Every so often an article appears listing the major sources of stress on a scale of 1 to 100. Losing your job, serious illness, divorce, all rank in the 90's. Top of the list? Death of your spouse. That's 100. When you wife or husband dies suddenly, unexpectedly, the stress is probably greatest. Todd Louiso deals with the reaction of two people near and dear to a young woman who has committed suicide apparently without warning. In a screenplay written by Gordy Hoffman expressly for his brother, Philip Seymour Hoffman, "Love Liza" takes us into the minds of the victim's mother, Mary Ann Bankhead (Kathy Bates) and, far more important, the film explores the reaction of the woman's husband, Wilson (Philip Seymour Hoffman), who has a vision only once in flashback of his beloved.

Since the film has been written by the protagonist's own brother and since Philip Seymour Hoffman is in virtually every frame, you could not be faulted for thinking this is a vanity production. To an extent, you'd be right given the dimensions of the work, something that could turn up on cable TV and does not need the big screen to reinforce its effect. But since director Todd Louiso is dealing with the man's deterioration from within, made clear from the wonderful actor's facial expressions and reversion to childhood behavior, we can see why the movie took the Waldo Salt Screen writing award at Sundance early this year and why Hoffman could conceivably be considered an Oscar candidate if enough Academy members ever get to see the work.

Hoffman is shown almost throughout the hour and a half in his signature disheveled appearance, often with a two- or three-day growth of hair on his face and a who-cares attitude about his clothing-which is fine since he works with a bunch of young computer nerds as a web designer. Showing up at work surprisingly soon after his wife's death, he seem unable fully to accept the tragedy, particularly since he refuses to open a sealed envelope containing a final letter written to Wilson by the woman. Given time off from his job, he becomes addicted to sniffing gasoline, which he buys repeatedly in 2-gallon cans from a suspicious proprietor in his town of Prescott, Arkansas. Announcing to a visitor, who smells gas, that he is building remote-control model planes, he makes good on his lie by buying a model and winds up at a model boat competition with a rube-like friend, Denny (Jack Kehler).
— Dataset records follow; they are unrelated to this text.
def hubRows_0 : List RegRow :=
  [ ⟨0x0, 0, 1, 0, 1, 0x0, .none, [(.ro, 0, 3), (.ro, 3, 5), (.ro, 8, 1)]⟩,
    ⟨0x8, 0, 1, 0, 1, 0x0, .none, [(.rw, 0, 8)]⟩,
    ⟨0x10, 0, 1, 0, 1, 0x101010101010101, .none, arr .rw 0 8 8 8⟩,
    ⟨0x18, 0, 1, 0, 1, 0x0, .none, [(.rw1c, 0, 8), (.ro, 8, 8)]⟩,
    ⟨0x20, 0, 1, 0, 1, 0x0, .none, [(.rw, 0, 26), (.rw, 26, 3), (.rw1s, 29, 1), (.ro, 30, 1)]⟩,
    ⟨0x28, 0, 1, 0, 1, 0x0, .none, [(.ro, 0, 64)]⟩,
    ⟨0x30, 0, 1, 0, 1, 0x0, .none, [(.rw, 6, 58), (.rw, 0, 5)]⟩,
    ⟨0x38, 0, 1, 0, 1, 0x0, .none, [(.rw, 0, 16), (.ro, 16, 16), (.ro, 32, 32)]⟩,
    ⟨0x400000, 8, 8, 0, 1, 0x0, .none, [(.ro, 0, 3), (.ro, 3, 1), (.ro, 4, 4), (.ro, 8, 4), (.ro, 12, 6), (.ro, 18, 6), (.ro, 24, 8), (.ro, 32, 32)]⟩,
    ⟨0x400040, 0, 1, 0, 1, 0x0, .none, [(.rw, 0, 3), (.rw, 3, 4), (.rw1s, 7, 1), (.ro, 8, 3), (.ro, 11, 4)]⟩,
    ⟨0x400048, 0, 1, 0, 1, 0x0, .none, [(.rw, 0, 36)]⟩,
    ⟨0x400080, 0, 1, 0, 1, 0x0, .none, [(.rw, 0, 3), (.rw, 3, 3), (.rw, 6, 3), (.rw1s, 9, 1), (.ro, 10, 2)]⟩,
    ⟨0x400100, 8, 12, 0, 1, 0x0, .none, [(.rw, 0, 64)]⟩,
    ⟨0x400180, 8, 8, 0, 1, 0x0, .none, [(.ro, 0, 8), (.ro, 8, 8)]⟩,
    ⟨0x4001c0, 8, 8, 0, 1, 0x0, .none, [(.ro, 0, 64)]⟩,
    ⟨0x800000, 0, 1, 0, 1, 0x824164200, .none, [(.ro, 0, 8), (.ro, 8, 8), (.ro, 16, 16), (.ro, 32, 8)]⟩,
    ⟨0x800008, 0, 1, 0, 1, 0x2106ff, .none, [(.ro, 0, 8), (.ro, 8, 4), (.ro, 12, 5), (.ro, 17, 5)]⟩,
    ⟨0x800100, 8, 8, 0, 1, 0x0, .none, [(.rw1s, 0, 1), (.rw1s, 1, 1), (.rw1s, 2, 1), (.ro, 3, 2)]⟩,
    ⟨0x800140, 8, 8, 0, 1, 0x8, .none, [(.ro, 0, 3), (.ro, 3, 1), (.ro, 4, 4), (.ro, 8, 8)]⟩,
    ⟨0x800200, 0, 1, 0, 1, 0x0, .none, [(.rw, 0, 8), (.rw1s, 8, 1), (.rw1s, 9, 1), (.rw, 10, 1)]⟩ ]

/-- Registers of PF0 (Table 18.14). -/
def hubRows : List RegRow :=
  hubRows_0

/-- The channel registers whose reset value is not zero: base, strides and counts, reset value. -/
def resetRows : List (Nat × Nat × Nat × Nat × Nat × Nat) :=
  [ (0x0, 0, 1, 0, 1, 0x824164200),
    (0x8, 0, 1, 0, 1, 0x1040141c840824),
    (0x100000, 0, 1, 0, 1, 0x1c),
    (0x300010, 0, 1, 0, 1, 0x100),
    (0x300218, 0, 1, 0, 1, 0x64),
    (0x500000, 0, 1, 0, 1, 0x2),
    (0x700008, 0, 1, 0, 1, 0x80400000),
    (0x900100, 8, 16, 0, 1, 0x1ffff),
    (0x900200, 8, 64, 0, 1, 0x3f80000000000000),
    (0x900400, 8, 16, 0, 1, 0x1010101),
    (0x900500, 16, 16, 8, 2, 0x200000000000000),
    (0xa00100, 128, 4, 0, 1, 0x600084000000000),
    (0xa00108, 128, 4, 0, 1, 0x1400640),
    (0xa00110, 128, 4, 0, 1, 0x7c000001),
    (0xb00000, 0, 1, 0, 1, 0x20047),
    (0xb00008, 0, 1, 0, 1, 0xffff),
    (0xb00048, 0, 1, 0, 1, 0x101010100000000),
    (0xb00050, 0, 1, 0, 1, 0x303030302020202),
    (0xc00008, 0, 1, 0, 1, 0x8),
    (0xc00010, 0, 1, 0, 1, 0xc),
    (0xe00000, 0, 1, 0, 1, 0x7d11),
    (0xf00000, 0, 1, 0, 1, 0x1),
    (0xf00020, 0, 1, 0, 1, 0x94),
    (0xf00030, 0, 1, 0, 1, 0x15000000000),
    (0xf00118, 32, 64, 0, 1, 0x2) ]

/-- The indices of offset `off` within a row, if the row holds it. -/
def RegRow.find (r : RegRow) (off : Nat) : Option (Nat × Nat) :=
  if off < r.base then none
  else
    let d := off - r.base
    let i := if r.s1 = 0 then 0 else d / r.s1
    let d' := if r.s1 = 0 then d else d % r.s1
    let j := if r.s2 = 0 then 0 else d' / r.s2
    let e := if r.s2 = 0 then d' else d' % r.s2
    if e = 0 ∧ i < r.n1 ∧ j < r.n2 then some (i, j) else none

/-- Is `off` one of base + s1 × i + s2 × j with i < n1 and j < n2? -/
def inRow (base s1 n1 s2 n2 off : Nat) : Bool :=
  if off < base then false
  else
    let d := off - base
    let i := if s1 = 0 then 0 else d / s1
    let d' := if s1 = 0 then d else d % s1
    let j := if s2 = 0 then 0 else d' / s2
    let e := if s2 = 0 then d' else d' % s2
    e == 0 && decide (i < n1) && decide (j < n2)

/-- Reset value of the register at `off` by the rows of non-zero reset values; 0 where none lists it (R444). -/
def resetOf (rows : List (Nat × Nat × Nat × Nat × Nat × Nat)) (off : Nat) : Nat :=
  match rows with
  | [] => 0
  | (b, s1, n1, s2, n2, v) :: rs => if inRow b s1 n1 s2 n2 off then v else resetOf rs off

/-- The row of a channel register and its indices; none where no table lists the offset (R14). -/
def findRow (rows : List RegRow) (off : Nat) : Option (RegRow × Nat × Nat) :=
  match rows with
  | [] => none
  | r :: rs => match r.find off with
    | some (i, j) => some (r, i, j)
    | none => findRow rs off

end Sys2Proof.Machine
end

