/-- One channel: a complete machine (R2, R3, R21, R23). -/
structure Chan where
  /-- The channel's position in the package (R36). -/
  idx    : Fin 8
  /-- Time since package power-on, in grains of 1/63 ns of the channel's reference. -/
  now    : Nat := 0
  /-- Stretches of the core clock (R9), newest first: since when, its progress then in 1/240 of a core cycle, and its progress in a
  grain. With none it has run at P0 since time 0. -/
  core   : List (Nat × Nat × Nat) := []
  sid    : Sidereal := {}
  regs   : List (Nat × Word) := []
  /-- RWO registers written since reset (R13). -/
  rwo    : List Nat := []
  /-- Draws made so far from the channel's random source: numbers the free values. -/
  draws  : Nat := 0
  toHub  : List HubMsg := []
  ev     : Events := {}
  host   : HostIf := {}
  port   : Port := {}
  pwr    : Pwr := {}
  parser : Parser := {}
  flow   : Flow := {}
  vpe    : Vpe := {}
  mem    : Mem := {}
  obs    : Obs := {}
  ftr    : Feature := {}
  fst    : Forest := {}
  eng    : Engines := {}
  models : Models := {}
  /-- Descriptors in flight, oldest first, and the number of the next one. -/
  jobs   : List Job := []
  jobNum : Nat := 0
  chk    : Chk := {}
  /-- Training contexts 0 to 3, by context; what is not listed is the state before any enable. -/
  trn    : List (Nat × TrnCtx) := []
  /-- Training context whose step ran last, by local tenant (R280). -/
  trnLast : List (Nat × Nat) := []
  zlk    : Zlk := {}
  boot   : Boot := {}
  flash  : Flash := {}
  fuses  : Fuses := {}
  deriving DecidableEq, Repr

/-- The hub die (R2, R21): PF0's registers and the Package Supervisor. -/
structure Hub where
  now     : Nat := 0
  regs    : List (Nat × Word) := []
  ev      : Events := {}
  /-- PF0 is in D3hot (R361). -/
  d3hot   : Bool := false
  /-- A PROGRAM command under way (R398): its channel. -/
  program : Option Nat := none
  /-- Channels waiting for their ramp (R422). -/
  ramps   : List Nat := [0, 1, 2, 3, 4, 5, 6, 7]
  /-- HIF_CNT read under way (R369): channel and offset. -/
  cntRead : Option (Nat × Nat) := none
  deriving DecidableEq, Repr

/-- Why the device stops. No command of the spec stops it: the type has no constructor. -/
inductive Fault where
  deriving DecidableEq, Repr

/-- Why a command is refused by the model. -/
inductive Refusal where
  /-- The model gives the command no meaning yet; safe: the machine stops where the device goes on. -/
  | notModelled (mnemonic : String)
  deriving DecidableEq, Repr

/-- The device, and the commands that wait, first in first out. -/
structure State where
  chans   : Vector Chan 8
  hub     : Hub := {}
  pack    : Package := {}
  pending : List Instr := []
  deriving DecidableEq, Repr

/-- Right after PORN is released (R457): every channel Off. -/
def State.reset : State :=
  { chans := #v[{ idx := 0 }, { idx := 1 }, { idx := 2 }, { idx := 3 }, { idx := 4 }, { idx := 5 }, { idx := 6 },
      { idx := 7 }] }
Peopple have many methods for coping with tragedy, and "Love Liza" explores the extreme way one man from Middle America operates, or more accurately fails to deal within normal boundaries with his loss. Hoffman performs in the role of a person who despite his off-the-wall reaction is never less than believable, while Kathy Bates, as the mother of the dead woman who on the surface appears to comfort her bereaved son-in-law, is going through no small crisis herself. Anyone who has loved and lost can understand how irritating well-wishers can be with their insincere "I'm here for you" sympathies, but really, nobody can put together the pieces of a psychologically fragmented person but the man himself. Jim O'Rourke's almost ubiquitous sound track seems to mimic the silliness of the bereaved who like a little kid takes to sleeping on the floor, grooving on model boats and planes, and in a couple of instances even helping to corrupt a couple of pre-teens by giving them rags soaked in gasoline for them to sniff. By avoiding commercial glitz, Todd Louiso succeeds in getting under the skin of an individual in crisis.